Brooks Koepka Says the Hand Is 'Good Enough' for Shinnecock, and That Makes This U.S. Open More Interesting
Reporting published June 17 and checked June 18 says Brooks Koepka's grip strength is not all the way back after the hand issue that forced him out of the RBC Canadian Open, but he still believes it is good enough to chase another U.S. Open run at Shinnecock.
Kyle Reierson
Image: Birdie Report
Brooks Koepka did not show up at Shinnecock Hills pretending everything is perfect.
Reporting published by Golf Monthly on June 17, 2026 and checked again on June 18 says Koepka told reporters his grip strength is still not 100 percent after the hand issue that forced him to withdraw from the RBC Canadian Open, but he also said it is still “good enough” and that he has no pain. That matters because the 2026 U.S. Open starts Thursday, June 18 at the same course where Koepka won in 2018.
That is not a tiny subplot. That is one of the week’s more interesting variables.
This piece is based on the June 17 Golf Monthly report relaying Koepka’s pre-tournament comments at Shinnecock, plus official U.S. Open event information from USOpen.com checked on June 18, 2026. No pretending I was out there charting his range-session ball speed from behind the ropes.
The Important Part Is Not That He Is Hurt
It is that he is hurt in a very specific way.
According to the June 17 report, Koepka said the problem is tied to his ulnar nerve and affected his ring finger and pinky finger, to the point that they felt weak during transition and through turf interaction. That is a much nastier golf injury than some generic “feels sore” throwaway line.
Your hands are the whole conversation out there.
If you are trying to flight irons through wind, control contact from thick rough, and survive one of the firmer major setups in golf, shaky grip strength is not background noise. It is the kind of issue that can stay hidden for six holes and then show up all at once on one awkward lie.

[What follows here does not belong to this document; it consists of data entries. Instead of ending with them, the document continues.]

-- ==== Sys2Proof/Laws/Pixel.lean ====
section
/-! SUPPORT. The laws of the operand arithmetic and of the pixel view: which stripe and bit a row names, what setting a bit
does to every bit, and what a pixel write does to every pixel. -/

namespace Sys2Proof.Machine

theorem pixelStripe_toNat (y : Row) : (pixelStripe y).toNat = y.toNat / 8 := by
  have h := y.isLt
  simp only [pixelStripe, BitVec.extractLsb'_toNat, Nat.shiftRight_eq_div_pow]
  omega

theorem pixelBit_toNat (y : Row) : (pixelBit y).toNat = y.toNat % 8 := by
  simp [pixelBit, BitVec.extractLsb'_toNat]

/-- A row is its stripe and its bit. -/
theorem row_eq_iff (y y' : Row) : y = y' ↔ pixelStripe y = pixelStripe y' ∧ pixelBit y = pixelBit y' := by
  constructor
  · rintro rfl
    exact ⟨rfl, rfl⟩
  · rintro ⟨h1, h2⟩
    have h1 := congrArg BitVec.toNat h1
    have h2 := congrArg BitVec.toNat h2
    rw [pixelStripe_toNat, pixelStripe_toNat] at h1
    rw [pixelBit_toNat, pixelBit_toNat] at h2
    exact BitVec.eq_of_toNat_eq (by omega)

theorem bitMask_getLsbD (b : BitVec 3) {k : Nat} (hk : k < 8) :
    (bitMask b).getLsbD k = decide (k = b.toNat) := by
  simp only [bitMask, BitVec.getLsbD_shiftLeft, hk, decide_true, Bool.true_and]
  rcases Nat.lt_trichotomy k b.toNat with h | h | h
  · simp [h, Nat.ne_of_lt h]
  · simp [h]
  · have h1 : ¬k < b.toNat := by omega
    have h2 : k - b.toNat ≠ 0 := by omega
    simp [h1, h2, Nat.ne_of_gt h]

/-- Setting or clearing a bit, bit by bit (R65). -/
theorem withBit_getLsbD (old : Byte) (b : BitVec 3) (v : Bool) {k : Nat} (hk : k < 8) :
    (withBit old b v).getLsbD k = if k = b.toNat then v else old.getLsbD k := by
  cases v <;>
    simp only [withBit, Bool.false_eq_true, if_true, if_false, BitVec.getLsbD_or, BitVec.getLsbD_and,
      BitVec.getLsbD_not, bitMask_getLsbD b hk, hk, decide_true, Bool.true_and] <;>
    by_cases h : k = b.toNat <;> simp only [h, decide_true, decide_false, if_true, if_false, Bool.not_true,
      Bool.not_false, Bool.and_false, Bool.and_true, Bool.or_true, Bool.or_false]

/-- The pixel view reads one bit of one stripe. -/
theorem pixel_eq (s : State) (x : Column) (y : Row) :
    s.pixel x y = (s.fb.stripe x (pixelStripe y)).getLsbD (pixelBit y).toNat := rfl

theorem stripe_eq (s : State) (c : Column) (st : StripeIx) : s.stripe c st = s.fb.stripe c st := rfl

/-- What a pixel write does to every pixel (R65, R67). -/
theorem pixel_pixelWrite (s : State) (x x' : Column) (y y' : Row) (v : Bool) :
    (s.pixelWrite x y v).pixel x' y' = if x' = x ∧ y' = y then v else s.pixel x' y' := by
  simp only [pixel_eq, pixelWrite_fb, stripe_setStripe, stripe_eq]
  by_cases hx : x' = x
  · by_cases hs : pixelStripe y' = pixelStripe y
    · simp only [hx, hs, and_self, if_true, withBit_getLsbD _ _ _ (pixelBit y').isLt, row_eq_iff y' y,
        true_and, BitVec.toNat_inj]
    · simp [hx, hs, row_eq_iff y' y]
  · simp [hx]

/-- What a pixel write does to every stripe but its own: nothing. -/
theorem stripe_pixelWrite_other (s : State) {x c : Column} {y : Row} {st : StripeIx} (v : Bool)
    (h : ¬(c = x ∧ st = pixelStripe y)) : (s.pixelWrite x y v).stripe c st = s.stripe c st := by
  simp only [stripe_eq, pixelWrite_fb]
  exact stripe_setStripe_other _ _ h

/-- A stripe is its eight pixels. -/
theorem stripe_ext {s t : State} {c : Column} {st : StripeIx}
    (h : ∀ y, pixelStripe y = st → t.pixel c y = s.pixel c y) : t.stripe c st = s.stripe c st := by
  refine BitVec.eq_of_getLsbD_eq fun k hk => ?_
  have h1 := st.isLt
  have key : pixelStripe (BitVec.ofNat 6 (8 * st.toNat + k)) = st := by
    apply BitVec.eq_of_toNat_eq
    rw [pixelStripe_toNat, BitVec.toNat_ofNat]
    omega
  have bit : (pixelBit (BitVec.ofNat 6 (8 * st.toNat + k))).toNat = k := by
    rw [pixelBit_toNat, BitVec.toNat_ofNat]
    omega
  have := h _ key
  simpa only [pixel_eq, stripe_eq, key, bit] using this

theorem spriteX_toNat (x0 : Column) (i : BitVec 8) : (spriteX x0 i).toNat = x0.toNat + i.toNat := by
  have h1 := x0.isLt
  have h2 := i.isLt
  simp only [spriteX, BitVec.toNat_add, BitVec.toNat_setWidth]
  omega

theorem spriteY_toNat (y0 : Row) (j : BitVec 3) : (spriteY y0 j).toNat = y0.toNat + j.toNat := by
  have h1 := y0.isLt
  have h2 := j.isLt
  simp only [spriteY, BitVec.toNat_add, BitVec.toNat_setWidth]
  omega

/-- The screen test on the wide sums is the test on the numbers (R69, R72). -/
theorem onScreen_iff (x0 : Column) (y0 : Row) (i : BitVec 8) (j : BitVec 3) :
    onScreen (spriteX x0 i) (spriteY y0 j) = true ↔
      x0.toNat + i.toNat < 128 ∧ y0.toNat + j.toNat < 64 := by
  simp [onScreen, spriteX_toNat, spriteY_toNat, Config.cols, Config.rows]

/-- RQ has room exactly when it holds fewer than `RSP_DEPTH` words (R12). -/
theorem queueHasRoom_iff (q : List Word) (n : Nat) : queueHasRoom q n = true ↔ q.length ≤ n := by
  induction q generalizing n with
  | nil => simp [queueHasRoom]
  | cons v rest ih =>
    cases n with
    | zero => simp [queueHasRoom]
    | succ n => simp [queueHasRoom, ih]

theorem rqHasRoom_iff (s : State) : s.rqHasRoom = true ↔ s.rq.length < Config.rspDepth := by
  rw [State.rqHasRoom, queueHasRoom_iff, Config.rspDepth]
  omega

end Sys2Proof.Machine
end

The Other Important Part Is That Koepka Does Not Sound Scared of It
That is what keeps this from becoming a simple withdrawal-watch item.
The same report says Koepka played nine holes at Shinnecock on Tuesday and described the condition as improving day by day. More importantly, he reportedly said he feels his game is “just as good” as it was in 2018, with his ball-striking maybe even better.
Now, golfers say bold things before majors all the time. Some of it is real confidence. Some of it is practiced theater.
But with Koepka, this stuff usually matters because he is not built like a guy who enjoys offering extra drama unless he believes it. We already argued back in March that his comeback story was getting less attention than it deserved. This injury update does not erase that. It sharpens it.
Because now the question is not “does Brooks still have major golf in him?”
The question is whether his hand lets him access it for four straight days.
Shinnecock Is a Terrible Place to Fake Being Fine
That is why this story lands harder here than it would at some softer summer birdie-fest.
Official U.S. Open event information lists Shinnecock Hills at 7,440 yards, par 70, with a 156-player field for June 18-21. And everything about the course’s reputation says the same thing: this place exposes weak contact, loose control, and any little physical compromise you hoped to hide.
We already touched the broader event framing in our U.S. Open field piece and yesterday’s Rory-Scottie opinion column. Koepka’s health slots right into that bigger picture. This championship did not need another layer of volatility, and now it has one.
If his hand holds, you get one of the more dangerous major competitors of this era back at a venue that already fits his personality.
If it does not, Shinnecock is exactly the sort of place that will punish him fast.
Why This Still Matters Even if He Is Not a Favorite
Koepka does not need to be the clean betting favorite for this to matter.
He matters because major fields still bend around players who have shown they can win these things when the air gets weird. And Koepka has done that more than almost anybody from his generation.
He won the 2018 U.S. Open here. He knows what the sightlines look like when the place turns mean. He knows how much patience the course demands. And unlike a lot of players who arrive at majors talking themselves into form, Koepka at least has a plausible recent argument: if the hand settles down, the ceiling is real.
That is enough to make him relevant.
My Read on It
I do not think this is one of those phony “injury scare, then instant win” setups that golf fans love to romanticize.
If anything, this sounds more annoying than dramatic. Nerve issues in the hand are the kind of thing that can feel manageable right up until one shot needs full conviction. That uncertainty is the entire problem.
But I also do not think this is empty noise.
Koepka saying he can hold a club again, that there is no pain, and that the strength is at least playable changes the tournament more than a standard pre-major quote dump usually does. The moment he stopped looking like a likely non-factor, he became part of the real board again.
And for a U.S. Open at Shinnecock, that is good for the week.
Bottom Line
The current reporting says Brooks Koepka’s grip strength is still not all the way back after the hand issue that pushed him out of the RBC Canadian Open, but he believes it is good enough to compete at the 2026 U.S. Open.
At a normal event, that would be mildly interesting.
At Shinnecock Hills, where Koepka already owns a trophy and every little weakness gets stress-tested, it is a real story.